You can use the pthread_setconcurrency(3P) call to manually provide a hint to the library as to the number of uthreads to use. When I insert a "pthread_setconcurrency(3)" before the pthread_create calls in the program above, I immediately see 200% CPU time instead of the delayed uthread creation behavior. (The value of 3 because there are two process scope threads created, plus the main thread which is system scope.)

squeen wrote: Also, the default priority of SYSTEM pthreads seems to be at the bottom of the real-time priority band, which is above all normal user processes.


Yikes. You have a knack for finding the one area of the library I'm not very familiar with. (Un?)fortunately I've never had to fix a bug surrounding thread priorities, so I'm not 100% sure why you see that behavior. It appears the priority is always results from pthread_setschedparam, or is inheirited from the creating thread.

squeen wrote: Anyway, practically speaking, it would be great to realize some sort of dual processor speed-up of mplayer. Any suggestions? :)


See above regarding pthread_setconcurrency(3P). If for some reason your threads are extremely short-lived (under a few seconds), they may not contribute enough weight to the library's run-queue "load average", and thus additional uthreads are not being created. That'd be my first guess. The second guess would be an incorrect concurrency setting (e.g. forgetting to take into account the main program thread), or accidentally setting the environment variable PT_ITC (which has the same effect as pthread_setconcurrency(3P), useful if you can't modify the source code). Or, it could just be a real lack of parallelism in the execution of the code, but with your previous comments about seeing 150% utilization with bound scope threads, I doubt that's the problem.

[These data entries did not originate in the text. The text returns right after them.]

/-- The pending commit is latched and validated whole (R70, R71).  Whether it is major is judged here, so an FT step that falls due after
its cutoff leaves it minor (R76; log entry 174).  The phase table and the row map that were checked go with it as the shadow copies
(R334). -/
def Block.latch (s : Block) (c : Commit) : Block :=
  let vals := s.shadowVals c.pages
  let s : Block := { s with cm := { s.cm with list := s.cm.list.filter fun x => x.stage != .pending } }
  let v := s.view c.pages vals
  let s := if calPages c.pages then s.valTime else s
  match s.validate c.pages vals with
  | some f =>
    let s := if f.cause = 4 then (match s.firstDenied c.pages v with | some d => s.denyClaim d | none => s) else s
    s.reject c f
  | none =>
    let c := { c with stage := .latched, vals := vals, major := isMajor s.inForce v || s.tm.stepDue != 0,
                      ptab := if natBit c.pages 0x14 then s.ptabOf v else [], rowmap := if natBit c.pages 0x13 then s.rowMapOf v else [] }
    let s : Block := if natBit c.pages 0x08 || natBit c.pages 0x09 then
        { s with sf := { s.sf with lastLoad := shareOf v (s.spIn v) (s.pairLoad v s.dc.warpSpill 8) } } else s
    let (s, c) := if s.unsealed vals c.pages then s.waitSeal c else (s, c)
    { s with cm := { s.cm with list := s.cm.list ++ [c] } }

/-- The commits that wait for a seal are tested again (R73). -/
def Block.retest (s : Block) : Block :=
  s.cm.list.foldl (fun s c =>
    if c.stage == .latched && c.waitSeal && c.skip == 0 && s.unsealed c.vals c.pages then
      let (s, d) := s.waitSeal c
      { s with cm := { s.cm with list := s.cm.list.map fun x => if x == c then d else x } }
    else s) s

/-- What the controller does at a cutoff for the frame to come: the bucks rise to their targets (R361). -/
def Block.cutoffReads (s : Block) : Block := if s.pw.state.lightOn then s.raiseBucks else s

/-- The cutoff for FB_k (R53, R70). -/
def Block.cutoff (s : Block) : Block :=
  if s.tm.cutoffDone || !s.tm.run then s
  else
    let s := (s.advanceTo s.nextCutoff).retest
    let s := match s.pendingCommit with
      | some c => if c.skip = 0 then s.latch c else s
      | none => s
    let s : Block := { s with tm := { s.tm with cutoffDone := true } }
    s.cutoffReads

def execCommitCutoff (s : State) : Res := s.does fun s => s.cutoff

/-! ## Arrival and withdrawal (R66 to R69, R72, R98) -/

/-- Every page that can be part of a commit, as a mask. -/
def commitPages (m : Nat) : Nat := bitsMask (shPages.filter (natBit m))

/-- A commit arrives (R67 to R69). -/
def Block.commitIn (s : Block) (pages : Nat) (group : Bool) (cues : List Nat) : Block :=
  if pages = 0 then s
  else
    let s := if s.tm.run && decide (s.nextCutoff < s.tm.ft) then s.cutoff else s
    let late := s.tm.cutoffDone
    let (c, was) := match s.pendingCommit with
      | some p => ({ p with pages := p.pages ||| pages, group := p.group || group, arrival := s.tm.ft, late := p.late || late, merged := true,
                            cues := p.cues ++ cues }, p.late)
      | none => ({ pages := pages, group := group, page := 0, arrival := s.tm.ft, skip := late.toNat, late := late, merged := false,
                   waitSeal := false, cues := cues, stage := .pending, target := s.tm.fsn + (if late then 3 else 2), major := false, vals := [] },
                 false)
    let s : Block := { s with cm := { s.cm with list := (s.cm.list.filter fun x => x.stage != .pending) ++ [c] } }
    let s := s.setRegs
      [(R.TIME_LAST_COMMIT_FT_LO, w32 c.arrival), (R.TIME_LAST_COMMIT_FT_HI, w32 (c.arrival / 0x100000000)),
       (R.TIME_LAST_COMMIT_INFO, w32 ((if group then 0 else (maskPages pages).headD 0) + 64 * c.late.toNat + 128 * c.merged.toNat +
         256 * (c.target.toNat % 16777216)))]
    if c.late && !was then s.commitEvent 2 c 0 0 else s

/-- The commits of some pages are withdrawn before they are latched, or ABORT_LATE is set (R72). -/
def Block.withdraw (s : Block) (pages : Nat) (group : Bool) : Block :=
  let hit : Nat := match s.pendingCommit with | some c => if c.pages &&& pages = 0 then 0 else c.pages | none => 0
  let s : Block := if hit = 0 then s else { s with cm := { s.cm with list := s.cm.list.filter fun x => x.stage != .pending } }
  let late := (maskPages pages).filter fun p => !natBit hit p && s.cm.list.any fun c => natBit c.pages p
  let s := late.foldl (fun s p => s.errCause p 1) s
  if group && late != [] then s.errCause 0 1 else s

/-- PAGE_COMMIT_REQ (R66); `abort` where the same write sets COMMIT_ABORT (R72). -/
def execPageCommitReq (p : Nat) (abort : Bool) (s : State) : Res :=
  s.does fun s =>
    s.onStrobe fun s =>
    if shPages.contains p then (if abort then s.withdraw (2 ^ p) false else s).commitIn (2 ^ p) false [] else s

/-- PAGE_COMMIT_ABORT (R72). -/
def execPageCommitAbort (p : Nat) (s : State) : Res :=
  s.does fun s => s.onStrobe fun s => if shPages.contains p then s.withdraw (2 ^ p) false else s

/-- The masked pages that hold SH registers, as sampled (R98). -/
def Block.groupMask (s : Block) : Nat := commitPages ((s.reg R.DEV_COMMIT_MASK0).toNat + 0x100000000 * (s.reg R.DEV_COMMIT_MASK1).toNat)

/-- DEV_COMMIT_REQ (R66, R98); `abort` where the same write sets COMMIT_ABORT. -/
def execDevCommitReq (abort : Bool) (s : State) : Res :=
  s.does fun s => s.onStrobe fun s => (if abort then s.withdraw s.groupMask true else s).commitIn s.groupMask true []

/-- DEV_COMMIT_ABORT (R72). -/
def execDevCommitAbort (s : State) : Res := s.does fun s => s.onStrobe fun s => s.withdraw s.groupMask true

/-! ## Application (R64, R65, R75) -/

/-- HOLD_PLAY_SET. -/
def playSet (v : Nat → Word) : List Nat :=
  [bits (v R.HOLD_PLAY_SET) 0 6, bits (v R.HOLD_PLAY_SET) 8 6, bits (v R.HOLD_PLAY_SET) 16 6].eraseDups

/-- The surfaces that the applied configuration of a page names: STORE's FIXED surface, the sets of INGEST's enabled sources, the
player's set. -/
def Block.namedBy (s : Block) (p : Nat) : List Nat :=
  if p = 0x08 then (if s.afld R.STORE_FRAME_CFG 0 2 = 0 then [s.afld R.STORE_FRAME_SURF 0 6] else [])
  else if p = 0x09 then ((List.range 8).filter fun n => s.abit (R.INGEST_SRC_CFG n) 0).flatMap s.srcSet
  else if p = 0x28 then playSet s.act else []

/-- A commit that applies captures the translations of the surfaces it names again (R205, R197); one that is no longer wholly
mapped keeps those it has (log entry 210). -/
def Block.recapture (s : Block) (pages : Nat) : Block :=
  (([0x08, 0x09, 0x28].filter (natBit pages)).flatMap s.namedBy).foldl (fun s i =>
    if (s.surf i).st == .undefd then s
    else match s.surfPages (s.surf i) with
      | some (a, b) => s.modSurf i fun u => { u with pages := a, hdrPages := b }
      | none => s) s

/-- What the source-side blocks do as their active copies change. -/
def Block.sourceApplied (s : Block) (old : Nat → Word) (pages : Nat) : Block :=
  let s := ((s.tablesApply pages).mapsApply pages).recapture (pages &&& 0x100)
  (List.range 4).foldl (fun s p => if buckEn old p && !buckEn s.act p then s.modPort p Port.freeSets else s) s

/-- The phase table and the row map that a commit brings become active with its page (R334). -/
def Block.tablesTaken (s : Block) (c : Commit) : Block :=
  { s with sc := { s.sc with ptab := if natBit c.pages 0x14 then c.ptab else s.sc.ptab,
                             rowmap := if natBit c.pages 0x13 then c.rowmap else s.sc.rowmap } }

/-- Highline's and the fast axis's part in a commit (R326). -/
def Block.scanApplied (s : Block) (old : Nat → Word) (pages : Nat) : Block :=
  let s := if natBit pages 0x12 && (s.sc.st == 5) && [R.HSF_AMP_SET, R.HSF_DRV_PHASE, R.HSF_PHASE_TRIM].any (differs old s.act) then
      s.modSc fun c => { c with trim := true, okRun := 0, okCross := 0 } else s
  let s := if natBit pages 0x12 && differs old s.act R.HSF_AMP_SET then s.modSc fun c => { c with ampFrom := c.ampRef, ampAt := s.now } else s
  let s := if !s.hsfOn && s.sc.st != 0 then (s.beamOff.modSc fun c => { c with phaseValid := false }).hsfGoto 0 else s
  let s := if !s.abit R.HSS_CFG 0 && s.sc.hst != 0 then s.modSc fun c => { c with hst := 0 } else s
  if !s.abit R.HSB_BEAM_CFG 0 && s.sc.beamOn then s.beamOff else s

/-- The members, the P-I images and the chains of a commit (R197, R360, R370). -/
def Block.lightApplied (s : Block) (old : Nat → Word) (pages : Nat) : Block :=
  let s : Block := if natBit pages 0x15 then { s with ls := { s.ls with piPages := s.piCapture } } else s
  let s : Block := if natBit pages 0x15 && bit (s.act R.LSG_CFG) 8 then
      { s with ls := { s.ls with piImage := 1 - s.ls.piImage, piValid := false } } else s
  let s := (List.range 4).foldl (fun s c =>
    if bit (old R.CHAIN_CFG) c && !s.abit R.CHAIN_CFG c && (s.chn c).st != 0 then s.chnGoto c 0 else s) s
  let s := (List.range 5).foldl (fun s g => if (s.grp g).lit && !s.abit R.LSG_CFG g then s.darkenGroup g else s) s
  if [0x15, 0x16, 0x17, 0x18].any (natBit pages) then s.refreshMembers else s

/-- The sources of ingest as their EN stands. -/
def Block.ingestApplied (s : Block) : Block :=
  (List.range 8).foldl (fun s n =>
    s.modSrc n fun q =>
      if bit (s.act (R.INGEST_SRC_CFG n)) 0 then (if q.st = 0 then { q with st := 1 } else q) else { q with st := 0 }) s

/-- What the other blocks do as their active copies change at a display-side boundary. -/
def Block.displayApplied (s : Block) (old : Nat → Word) (oldSp : Nat) (pages : Nat) : Block :=
  let s := if natBit pages 0x2A then s.tallyRestart fun n => old (win 0x2A n) else s
  let s := if natBit pages 0x1C && (differs old s.act R.THERM_DIE_THR || differs old s.act R.THERM_LASER_THR) then s.thermApplied else s
  let s := (if natBit pages 0x09 then s.ingestApplied else s).recapture (pages &&& 0x10000000200)
  let s : Block := if natBit pages 0x28 then
      { s with ho := { s.ho with ringPages := s.capture (addr21 s.act R.HOLD_RING_BASE_LO R.HOLD_RING_BASE_HI)
                                                (s.afld R.HOLD_RING_SIZE 0 11 * 2097152) 10 } } else s
  let s := (s.scanApplied old pages).lightApplied old pages
  let s := (List.range 4).foldl (fun s p => if natBit pages (0x0E + p) then s.portEn p else s) s
  let s := if natBit pages 0x1D then s.guestGrants old else s
  let s := if natBit pages 0x1D && s.spIn s.act != oldSp then s.changeDue 0 else s
  let s := if natBit pages 0x1E then (List.range 12).foldl Block.pairService s else s
  let s := if [0x21, 0x22, 0x23, 0x24, 0x25].any (natBit pages) then s.fabricApply else s
  let s := if [0x09, 0x21, 0x22, 0x23, 0x24, 0x25].any (natBit pages) then s.lsaFollows else s
  s.updateOwners

/-- The series FB'_i of the values in force starts at the boundary that has just fallen (R77 step 2).  A dark transition that is still in
progress keeps the instant of its end, as the first boundary of the new series not before it. -/
def Block.newSeries (s : Block) : Block :=
  let per := periodOf s.act
  let epoch := (s.act R.TIME_EPOCH_OFFSET_HI).toNat * 0x100000000 + (s.act R.TIME_EPOCH_OFFSET_LO).toNat
  if per = (s.tm.num, s.tm.den) && epoch = s.tm.epoch then s
  else
    let ends := s.tm.dark.map fun d => s.fbAt d.litK
    let s : Block := { s with tm := { s.tm with num := per.1, den := per.2, epoch := epoch } }
    let i := s.indexAt s.tm.lastFb
    let next := if s.fbAt i = s.tm.lastFb then i + 1 else i
    { s with tm := { s.tm with curK := next - 1, nextK := next,
                               dark := s.tm.dark.mapIdx fun n d => { d with litK := s.indexAt (ends.getD n 0) } } }

/-- An FT step that waited for the first FB of its dark transition (R44, R670): FT moves on, and where it passes over the transition's
first lit frame, the first boundary after it is that frame. -/
def Block.stepAtFb (s : Block) : Block :=
  if s.tm.stepDue = 0 then s
  else
    let s := s.stepFt s.tm.stepDue
    { s with tm := { s.tm with stepDue := 0, dark := s.tm.dark.map fun x => { x with litK := max s.tm.nextK x.litK } } }

/-- A light group that goes dark: a soft start in progress is broken off, and R79 starts it again. -/
def Block.darkGroup (s : Block) (g : Nat) : Block := s.modGrp g fun k => { k with softAt := none, level := if k.softAt.isSome then 0 else k.level }

/-- The dark transition (R77) at the boundary that has just fallen: `old` are the values before it, `all` where every group is affected
(an FT step, a soft reset of TIME); with it comes the index of the first lit frame.  Each transition keeps its own groups and first
lit frame, so darkness that overlaps lasts to the last of them (R78).  In STANDBY only the boundaries and the FSN take part (R671;
log entry 176). -/
def Block.transition (s : Block) (old : Nat → Word) (all : Bool) : Block × Nat :=
  let ports := if all then List.range 4 else majorPorts old s.act
  let groups := if all then 31 else majorGroups old s.act
  let m := if ports.any fun p => maRate s.act p != maRate old p then 2 else 1
  let s := s.newSeries
  let lit := s.indexAt s.tm.lastFb + m
  let d : Dark := { groups := groups, ports := bitsMask ports, litK := lit, planned := s.tm.stepDue == 0 }
  let s : Block := { s with cu := { s.cu with fetched := [], fetchK := 0, firedK := 0 } }
  if s.pw.state == .standby then (s.stepAtFb, lit)
  else
    let s : Block := { s with tm := { s.tm with dark := s.tm.dark ++ [d] } }
    let s := ports.foldl (fun s p => s.modPort p Port.freeSets) s
    let s := ports.foldl (fun s p => if maEn s.act p && maEn old p then s.darkPort p (maRate old p) (maMode old p) else s) s
    let s := (maskBits 5 groups).foldl Block.darkGroup s
    ((if natBit groups 4 then s.beamLow else s).stepAtFb, lit)

/-- A commit has applied (R75): APPLIED_SEQ takes the FSN of its target frame, which is the frame that begins, or for a major commit the
first lit frame of its transition (R77), whose index `lit` is; for a source side taken in the fallback, the frame after, in which it first
appears (R258, R259). -/
def Block.commitDone (lit : Nat) (s : Block) (c : Commit) : Block :=
  let f := if c.major then s.tm.fsn + w32 (max s.tm.nextK lit + 1 - s.tm.nextK)
    else if s.pp.fallback && sourcePages c.pages then s.tm.fsn + 1 else s.tm.fsn
  let s := s.setRegs ((maskPages c.pages).map fun p => (R.APPLIED_SEQ p, f))
  let s := if c.group then s.setReg R.DEV_APPLIED_SEQ f else s
  (s.commitEvent 0 c 0 0).cuesApplied c.cues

squeen wrote: EDIT : one last question : When did pthread_barriers appear in IRIX? I just stumbled across them in the past month. I'm pretty sure they weren't there pre-6.5.21.

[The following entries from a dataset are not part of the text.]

-- ==== Sys2Proof/Machine/Boot.lean ====
section
/-!
DEFINITION. Supplies, resets, the boot chain, the power-fail warning, firmware staging and activation, housekeeping restarts and the
Firebreak latch (R31 to R36, R126 to R162, R464 to R467).
-/
namespace Sys2Proof.Machine

/-! ## What the status registers say -/

/-- PWR_STATE (Table 4.13). -/
def Block.pwrState (s : Block) : Word := w32 (s.pw.state.code + 16 * s.pw.prev.code + 256 * s.pw.reason + 65536 * s.pw.litMask)

/-- THERM_STATUS (Table 14.6). -/
def Block.thermStatus (s : Block) : Word :=
  w32 (s.th.lvl.code + 4 * s.th.lvl.hold.toNat + 8 * s.th.low.toNat + 16 * (decide (s.th.steps ≠ 0)).toNat +
    65536 * bitsMask ((List.range 12).filter fun g => (s.th.mg[g]?.map fun q => q.lvl.throttle).getD false))

/-- A bit of PWR_RESET_CAUSE is set. -/
def Block.cause (s : Block) (i : Nat) : Block := s.setFld R.PWR_RESET_CAUSE i 1 1

/-! ## Resets (R127 to R129, R136, Table 4.6) -/

/-- The registers that only VDD_AON power-on clears (Table 4.6; PWR_PF_COUNT by Table 4.13, log entry 158). -/
def aonRegs : List Nat := [R.PWR_RESET_CAUSE, R.PWR_RAIL_FAULT, R.PWR_AON_SCRATCH, R.PWR_FIREBREAK, R.PWR_PF_COUNT]

/-- A channel pair through a warm reset: one that held its data is in self-refresh (Table 4.6). -/
def Pair.kept (q : Pair) : Pair := if 2 ≤ q.st && decide (q.st ≤ 6) then { Pair.reset with st := 4 } else Pair.reset

/-- What a reset of everything outside the always-on domain leaves: the Seedbank and the fuses, the pins, the always-on registers; a
warm reset also keeps DRAM, the scratch registers, the latched BOOT_SRC and the power-fail warning (Table 4.6). -/
def Block.resetKeep (s : Block) (warm : Bool) : Block :=
  let r := Block.reset
  let keep := aonRegs ++ (if warm then [R.DEV_SCRATCH0, R.DEV_SCRATCH1] else [])
  let t : Block := { r with
    now := s.now, free := s.free, out := s.out,
    pins := { s.pins with hlEn := 0, maRstN := r.pins.maRstN, hsMidScale := false, hsDrvX := 0, hsDrvY := 0, cueOut := 0 },
    se := { r.se with mram := s.se.mram, bad := s.se.bad, otp := s.se.otp },
    dram := if warm then s.dram else [],
    dc := { r.dc with poison := if warm then s.dc.poison else [], pairs := if warm then s.dc.pairs.map Pair.kept else r.dc.pairs },
    bt := { r.bt with src := s.bt.src },
    fl := { r.fl with mismatches := s.fl.mismatches },
    pw := if warm then { r.pw with pfAsserted := s.pw.pfAsserted, pfCut := s.pw.pfCut, pfActed := s.pw.pfActed,
                                   pfRecovering := s.pw.pfRecovering, pfSince := s.pw.pfSince,
                                   pfRecordDone := s.pw.pfRecordDone } else r.pw }
  t.setRegs (keep.map fun a => (a, s.reg a))

/-- The state changes outside the event ring's reach: to AON, BOOT or OFF. -/
def Block.place (s : Block) (dst prev : DevState) (reason : Nat) : Block :=
  { s with pw := { s.pw with state := dst, prev := prev, reason := reason, since := s.now } }

/-- VDD_AON_VALID (Table 4.1): the always-on domain starts cleared. -/
def execVddAonValid (s : State) : Res :=
  s.does fun s =>
    if s.pw.state ≠ .off then s
    else
      let t := (s.resetKeep false).setRegs (aonRegs.map fun a => (a, 0))
      let t : Block := { t with pins := { t.pins with vddAon := true } }
      (t.cause 0).place .aon .off 0

/-- VDD_AON_LOSS (R129): below 1.2 V everything is lost, the Firebreak latch among it. -/
def execVddAonLoss (s : State) : Res :=
  s.does fun s =>
    if s.pw.state = .off then s
    else
      let t := (s.resetKeep false).setRegs (aonRegs.map fun a => (a, 0))
      let t : Block := { t with pins := { t.pins with vddAon := false } }
      t.place .off s.pw.state 0

/-- PORST_N_ASSERT (Table 4.6): light ends, and everything outside the always-on domain is reset. -/
def execPorstNAssert (s : State) : Res :=
  s.does fun s =>
    let p : Block := { s with pins := { s.pins with porstN := false } }
    if s.pw.state = .off ∨ s.pw.state = .aon ∨ s.pw.coreGated = true then p
    else ((p.resetKeep false).cause 1).place .aon s.pw.state 0x12

/-- The ROM starts: BOOT_SRC is sampled, but for a warm reset. -/
def Block.startBoot (s : Block) (reason : Nat) (src : Option Nat) : Block :=
  let t := s.place .boot s.pw.state reason
  let b := src.getD s.bt.src % 4
  ({ t with bt := { t.bt with src := b, trying := 0 }, pins := { t.pins with bootSrc := src.getD t.pins.bootSrc } } : Block).romTrain

/-- Are REFCLK and XTAL25 good (R127, R661, R662)? -/
def Block.clocksOk (s : Block) : Bool := s.pins.refclkOk && s.pins.xtalOk

/-- PORST_N_RELEASE (R144): with the rails good, from AON; `src` is the level of BOOT_SRC. -/
def execPorstNRelease (src : Nat) (s : State) : Res :=
  s.does fun s =>
    let s : Block := { s with pins := { s.pins with porstN := true } }
    if s.pw.state = .aon ∧ s.pw.heldReset = false ∧ s.pw.coreGated = false ∧ s.clocksOk = true then s.startBoot s.pw.reason (some src) else s

/-- The always-on domain holds everything else in reset (R128, R661, R662); `why` is the bit of PWR_RESET_CAUSE, where there is one. -/
def Block.resetHold (s : Block) (why : Option Nat) : Block :=
  let t := if s.pw.state = .aon then s
    else
      let t := (s.advance 2000).resetKeep false
      (match why with | some i => t.cause i | none => t).place .aon s.pw.state 0x12
  { t with pw := { t.pw with heldReset := true } }

/-- Can a supply or clock fault act: powered, not held by the Firebreak latch, and past PORST_N? -/
def Block.holdable (s : Block) : Bool := s.pw.state != .off && !s.pw.coreGated && (s.pw.state != .aon || s.pw.heldReset)

/-- The hold ends once every rail and clock is good: the controller boots as after PORST_N. -/
def Block.resetRelease (s : Block) (src : Nat) : Block :=
  if s.pw.state = .aon ∧ s.pw.heldReset = true ∧ s.reg R.PWR_RAIL_STATUS = 0xFFF ∧ s.clocksOk = true then
    let s : Block := { s with pw := { s.pw with heldReset := false } }
    if s.pins.porstN then s.startBoot 0x12 (some src) else s
  else s

/-- RAIL_OUT_OF_TOLERANCE (R128): a rail is out for more than 2 us; it is recorded and everything outside the always-on domain is held. -/
def execRailOutOfTolerance (rail : Nat) (s : State) : Res :=
  s.does fun s =>
    if 12 ≤ rail ∨ s.holdable = false then s
    else ((s.resetHold (some 2)).setFld R.PWR_RAIL_FAULT rail 1 1).setFld R.PWR_RAIL_STATUS rail 1 0

/-- RAILS_RESTORED (R128): every rail has been in tolerance for 1 ms. -/
def execRailsRestored (src : Nat) (s : State) : Res :=
  s.does fun s => if s.pw.state = .aon ∧ s.pw.heldReset = true then (s.setReg R.PWR_RAIL_STATUS 0xFFF).resetRelease src else s

/-- A warm reset (R136, R140), by the host or over the fabric. -/
def Block.warmReset (s : Block) (bit : Nat) : Block :=
  (((s.resetKeep true).cause bit).place .boot s.pw.state 8).romTrain

/-- PWR_RESET_CTRL (R137, R138). -/
def Block.resetCtrl (s : Block) (v : Word) : Block :=
  if bits v 16 16 ≠ 0x5752 ∨ !bit v 0 then s
  else if s.pw.state.lightOn && !bit v 1 then s.errCause 0x01 3
  else s.warmReset 3

def execWarmReset (v : Word) (s : State) : Res := s.does fun s => s.onStrobe fun s => s.resetCtrl v

/-- FABRIC_RESET_REQ (R139, R568): a RESET_REQ from node `src`; `d` is its payload. -/
def execFabricResetReq (p src : Nat) (d : Bytes) (s : State) : Res :=
  s.does fun s =>
    if !s.fabOn ∨ 4 ≤ p ∨ (padBytes 8 d ≠ s.uidBytes) then s
    else
      let refuse (why : Nat) : Block := (s.bumpSat R.PWR_FABRIC_RESET 16 16).post 0x01 0x018 [w32 (src % 65536 + 65536 * why)]
      if !bit (s.reg R.PWR_FABRIC_RESET) 0 then refuse 0
      else if s.afld R.WPX_ADMIT_CFG 0 2 ≠ 0 ∧ !s.nodeAdmitted src then refuse 1
      else if s.pw.state.lightOn then refuse 2
      else s.warmReset 4

/-! ## Boot (R144 to R152) -/

/-- The limit of LENGTH for a kind (R147). -/
def imageLimit (kind : Nat) : Nat := match kind with | 0 => 0x100000 | 1 => 0x1000000 | _ => 0x200000

/-- PUBKEY of an image, and what its SIG covers: bytes 0 to 639 and the body (Table 4.8). -/
def imageKey (bs : List Byte) : List Byte := (bs.drop 128).take 512
def imageText (bs : List Byte) : List Byte := bs.take 640 ++ (bs.drop 1152).take (field bs 16 4)

/-- Does an image's SIG verify under its PUBKEY? -/
def imageSig (bs : List Byte) : Bool := pssVerify (imageKey bs) (imageText bs) ((bs.drop 640).take 512)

That would be some work our realtime guys did... something I reviewed, but didn't write myself.

According to the revision logs, it looks like 6.5.23. If you use them, remember to wrap calls in _MIPS_SYMBOL_PRESENT tests (see /usr/nclude/optional_sym.h) so that binaries compiled on 6.5.23+ work on older releases. If you haven't read it before, check out the document titled "The Mandate of Application Compatibility in SGI IRIX 6.5" from SGI's Techpubs library.

Hope that helps,
Brent
I'm not sure, as I'm definitely not a realtime guy. I do see that it involves making a system call on both the "waiter" and "waker" sides, so at a minimum you'll be bound by how long that takes.

I'll try to remember to ask the guy who implemented it (he's just around the corner from me) when he gets back into work tomorrow. PM me to remind me if I don't respond by tomorrow afternoon (US Central).

Brent
squeen,

Sorry for forgetting to post. The engineer who implemented the Pthreads barriers said that he expects latencies would be on the tens of microseconds level, though he has done no testing to actually measure this. There is room for latency improvement in these barriers, though I don't think we'd do so without serious customer demand.

In short, the Pthreads barriers were aimed at functionality with reasonable performance, whereas something like MPI barriers are aimed at the highest performance possible, and thus have latencies on the order of microseconds.

Clear as mud? :)

Brent